/-- MSI_X_TABLE_WRITE: 8 bytes of a vector's table entry, or the function mask; the pending-bit array is read-only. -/
def execMsiXTableWrite (h : HostLinkNo) (w : MsixWrite) (s : State) : Res :=
  let l := s.host h
  if !l.dlup then .refused .agentNotReady
  else match w with
  | .functionMask on =>
    let s := s.setHost h { l with fmask := on }
    .next (if on then s else sendPending s h (l.msix.map (·.1)))
  | .table off value =>
    if off.toNat % 8 ≠ 0 then .fault .illFormed
    else if ideHeld s h then .next (barRefused s h off.toNat)
    else if 0x8000 ≤ off.toNat then .next s
    else
      let i := off.toNat / 16
      let v := Tab.get {} l.msix i
      let v := if off.toNat % 16 = 0 then { v with addr := value }
        else { v with data := BitVec.ofNat 32 value.toNat, masked := bitAt value.toNat 32 }
      .next (sendPending (s.setHost h { l with msix := Tab.put {} l.msix i v }) h [i])

/-! ### CXL.mem (R286, R287, R373, R374) -/

/-- The line of an HDM offset and its context; none outside the range or where it leads to no main memory. -/
def hdmLine (s : State) (off : Nat) : Option (Nat × Nat) :=
  let l := s.host 0
  let pa := l.hdmBase.toNat * 0x10000 + off
  if l.hdmV && decide (off < (l.hdmNpg.toNat + 1) * 0x10000) then
    match placeOf pa with
    | .main _ d => some (lineOf d, l.hdmCtx.toNat)
    | _ => none
  else none

/-- CXL_MEMRD: a request of the CXL.cache agent, or a read without a copy (Table 9.6, Table 20.6). -/
def execCxlMemrd (off : BitVec 40) (mv : CxlMeta) (s : State) : Res :=
  if !(s.host 0).cxlup then .refused .agentNotReady
  else match hdmLine s off.toNat with
  | none => .next (cxlSend s 4 off.toNat [])
  | some (line, ctx) =>
    match mv with
    | .any => requestArrives s 13 line ctx .rdX [.i, .imd, .s] .imd {}
    | .shared =>
      let st := (s.al line 13).st
      requestArrives s 13 line ctx .rdS [.i, .isd, .isdi, .s] (if st = .isdi then .isdi else .isd) {}
    | .invalid => match physRead s (.hostLink 0) ctx (line * 128) 128 with
      | (.ok, bs, s') => .next (settleAll (cxlSend s' 3 (line * 128) bs))
      | (.wait, _, s') => .next s'
      | (r, _, s') =>
        let what := match r with | .uncorr _ _ => 5 | .lost _ _ _ => 5 | _ => 4
        .next (settleAll (cxlSend (respFault s' r ctx (.hostLink 0) .read none (line * 128)) what (line * 128) []))

/-- Whether a back-invalidation snoop is with the host for a line. -/
def biOpen (s : State) (line : Nat) : Bool := (s.host 0).snoops.any (fun e => decide (e.1 = line))

/-- CXL_MEMWR: under a snoop, the dirty data that comes before the response (R287); otherwise a write-back, or a give-up
without data. -/
def execCxlMemwr (off : BitVec 40) (data : Option LineData) (s : State) : Res :=
  if !(s.host 0).cxlup then .refused .agentNotReady
  else match hdmLine s off.toNat with
  | none => .next (cxlSend s 4 off.toNat [])
  | some (line, _) =>
    if biOpen s line then
      match data with
      | none => .next (cxlAnswer s 6 line)
      | some d =>
        let s := dropStale (putLine s line d) line
        let s := s.setDir line { s.dirE line with dirty := true }
        .next (cxlAnswer (s.setAl line 13 { s.al line 13 with st := if (s.al line 13).st = .m then .e else (s.al line 13).st }) 6 line)
    else match data with
    | some d => requestArrives s 13 line 0 .wbM [.m, .e, .s, .i] .xia { data := d }
    | none => requestArrives s 13 line 0 .evE [.m, .e, .s, .i] .xia {}

/-- The host's answer to a home's snoop, in the home's terms (Table 9.6). -/
def biRespond (s : State) (line : Nat) (sn : Snoop) (keepS : Bool) : State :=
  let go := fun (s : State) (st : CSt) => s.setAl line 13 { s.al line 13 with st := st }
  match sn with
  | .snpS => if keepS then respond (go (forwardTo s line 13 .s) .s) line 13 (.rspS false) else respond (go s .i) line 13 .invAck
  | .snpX => respond (go (forwardTo s line 13 .m) .i) line 13 .rspFwd
  | _ => respond (go s .i) line 13 .invAck

/-- CXL_BIRSP: BIRspS where `keepS`, else BIRspI. A host that keeps a line that a snoop takes away answers what CXL does not
allow. -/
def execCxlBirsp (line : BitVec 45) (keepS : Bool) (s : State) : Res :=
  let l := line.toNat
  let h := s.host 0
  if !(biOpen s l) then .refused .notPending
  else
    let done := s.setHost 0 { h with snoops := h.snoops.filter (fun e => decide (e.1 ≠ l)) }
    let asked := match s.txn l with
      | some t => if t.owed.getLsbD 13 then t.asked else none
      | none => none
    match asked with
    | some sn => if keepS && decide (sn ≠ .snpS) then .refused .notPending else .next (biRespond done l sn keepS)
    | none => .next (done.setAl l 13 { done.al l 13 with st := if keepS then .s else .i })

end Sys2Proof.Machine
end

### Activity
Type out again, exactly as written, the lines from the beginning of the material through the one containing "match mv with".

### Solution to this problem
/-- MSI_X_TABLE_WRITE: 8 bytes of a vector's table entry, or the function mask; the pending-bit array is read-only. -/
def execMsiXTableWrite (h : HostLinkNo) (w : MsixWrite) (s : State) : Res :=
  let l := s.host h
  if !l.dlup then .refused .agentNotReady
  else match w with
  | .functionMask on =>
    let s := s.setHost h { l with fmask := on }
    .next (if on then s else sendPending s h (l.msix.map (·.1)))
  | .table off value =>
    if off.toNat % 8 ≠ 0 then .fault .illFormed
    else if ideHeld s h then .next (barRefused s h off.toNat)
    else if 0x8000 ≤ off.toNat then .next s
    else
      let i := off.toNat / 16
      let v := Tab.get {} l.msix i
      let v := if off.toNat % 16 = 0 then { v with addr := value }
        else { v with data := BitVec.ofNat 32 value.toNat, masked := bitAt value.toNat 32 }
      .next (sendPending (s.setHost h { l with msix := Tab.put {} l.msix i v }) h [i])

/-! ### CXL.mem (R286, R287, R373, R374) -/

/-- The line of an HDM offset and its context; none outside the range or where it leads to no main memory. -/
def hdmLine (s : State) (off : Nat) : Option (Nat × Nat) :=
  let l := s.host 0
  let pa := l.hdmBase.toNat * 0x10000 + off
  if l.hdmV && decide (off < (l.hdmNpg.toNat + 1) * 0x10000) then
    match placeOf pa with
    | .main _ d => some (lineOf d, l.hdmCtx.toNat)
    | _ => none
  else none

/-- CXL_MEMRD: a request of the CXL.cache agent, or a read without a copy (Table 9.6, Table 20.6). -/
def execCxlMemrd (off : BitVec 40) (mv : CxlMeta) (s : State) : Res :=
  if !(s.host 0).cxlup then .refused .agentNotReady
  else match hdmLine s off.toNat with
  | none => .next (cxlSend s 4 off.toNat [])
  | some (line, ctx) =>
    match mv with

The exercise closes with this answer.